Error Nº 3. Esta señora confunde la guía del Espíritu actual con la voz revelatoria
en las escrituras. No hay mas revelación, por el momento, Al cerrarse el canon,
Dios ha hecho silencio. Por ahora. Quizás pronto Dios vuelva a hablar, pero esto es
solo especulativo, no lo sabemos con certeza. Es posible que hasta que no finalice
esta dispensación y comience la próxima, durante el milenio.

La revelación de las Escrituras. ¿Continúa aún o ya se terminó?

• El Señor Jesús y los discípulos se han retirado a Cesarea de Filipo


buscando reposo. En esa intimidad, el Señor les pregunta quién
dicen los hombres que es Él. Los discípulos le dicen que todos le
asocian con alguno de los profetas. Entonces el Señor les pregunta a
ellos lo mismo. Pedro dice: "Tú eres el Cristo, el Hijo del Dios
viviente". El Señor entonces replica: "Bienaventurado eres, Simón,
hijo de Jonás, porque no te lo reveló carne ni sangre, sino mi Padre
que está en los cielos" (Mat.16:16-17).

No hay ninguna revelación más hermosamente fresca y más íntima que la


Escritura. Dios no necesita darnos la revelación privada que nos ayude en nuestro
caminar con El.

• “Toda la Escritura es inspirada por Dios y útil para enseñar, para


redargüir, para corregir, para instruir en justicia, a fin de que el
hombre de Dios sea perfecto, enteramente preparado para toda
buena obra” (2 Tim. 3:16-17).

La Escritura es suficiente. Ofrece todo lo necesario para toda buena obra.

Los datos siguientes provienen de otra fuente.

-- ==== Sys2Proof/Machine/Reset.lean ====
section
/-! DEFINITION. Hardware reset of the running part, and the meaning of its row. -/

namespace Sys2Proof.Machine

/-- The upstream channel across a hardware reset: it is no part of the part's own state, so its requests stay; a request
held at its head is due to be offered as a new request (R112, R144). -/
def Channel.acrossReset (c : Channel) : Channel where
  waiting := c.waiting.map fun h => { h with waitReported := false }
  reofferDue := !c.waiting.isEmpty

/-- Hardware reset: every block returns to its reset state and the epoch is inverted (R25, R41, R54, R70, R91, R112, R130,
R144, R159, R171, R181). What the part does not hold stays: the requests of the upstream channel, what has left the part,
and the model's own counter and queue. -/
def State.hardwareReset (s : State) : State :=
  { State.reset with
    response := .resetWith !s.response.epoch
    channel := s.channel.acrossReset
    outputs := s.outputs
    draws := s.draws
    pending := s.pending }

/-- HARDWARE_RESET (R41, R130, R144). -/
def execHardwareReset (s : State) : Host.Outcome State Fault Refusal := .next s.hardwareReset

end Sys2Proof.Machine
end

Los cristianos de ambos lados de la valla carismática deben darse cuenta de una
verdad fundamental: la revelación de Dios es completa, por ahora. El canon de las
Escrituras está cerrado.

Cuando el apóstol Juan escribió las palabras finales del último libro del Nuevo
Testamento, escribió al final esta advertencia:
• “Yo testifico a todo aquel que oye las palabras de la profecía de este
libro: Si alguno añadiere a estas cosas, Dios traerá sobre él las
plagas que están escritas en este libro. Y si alguno quitare de las
palabras del libro de esta profecía, Dios quitará su parte del libro de
la vida, y de la santa ciudad y de las cosas que están escritas en este
libro.”(Ap. 22:18-19).

Entonces, el Espíritu Santo añade una doxología y cerró el canon. Antes de


continuar con este artículo quiero explicar en que sentido me referiré.
Cuando hablo de "revelación", deseo referirme a la Scriptura. El articulo tratará la
problemática contemporánea de algunos grupos carismáticos que alegan con mayor
o menos intensidad que la scriptura continúa y que Dios sigue "hablando".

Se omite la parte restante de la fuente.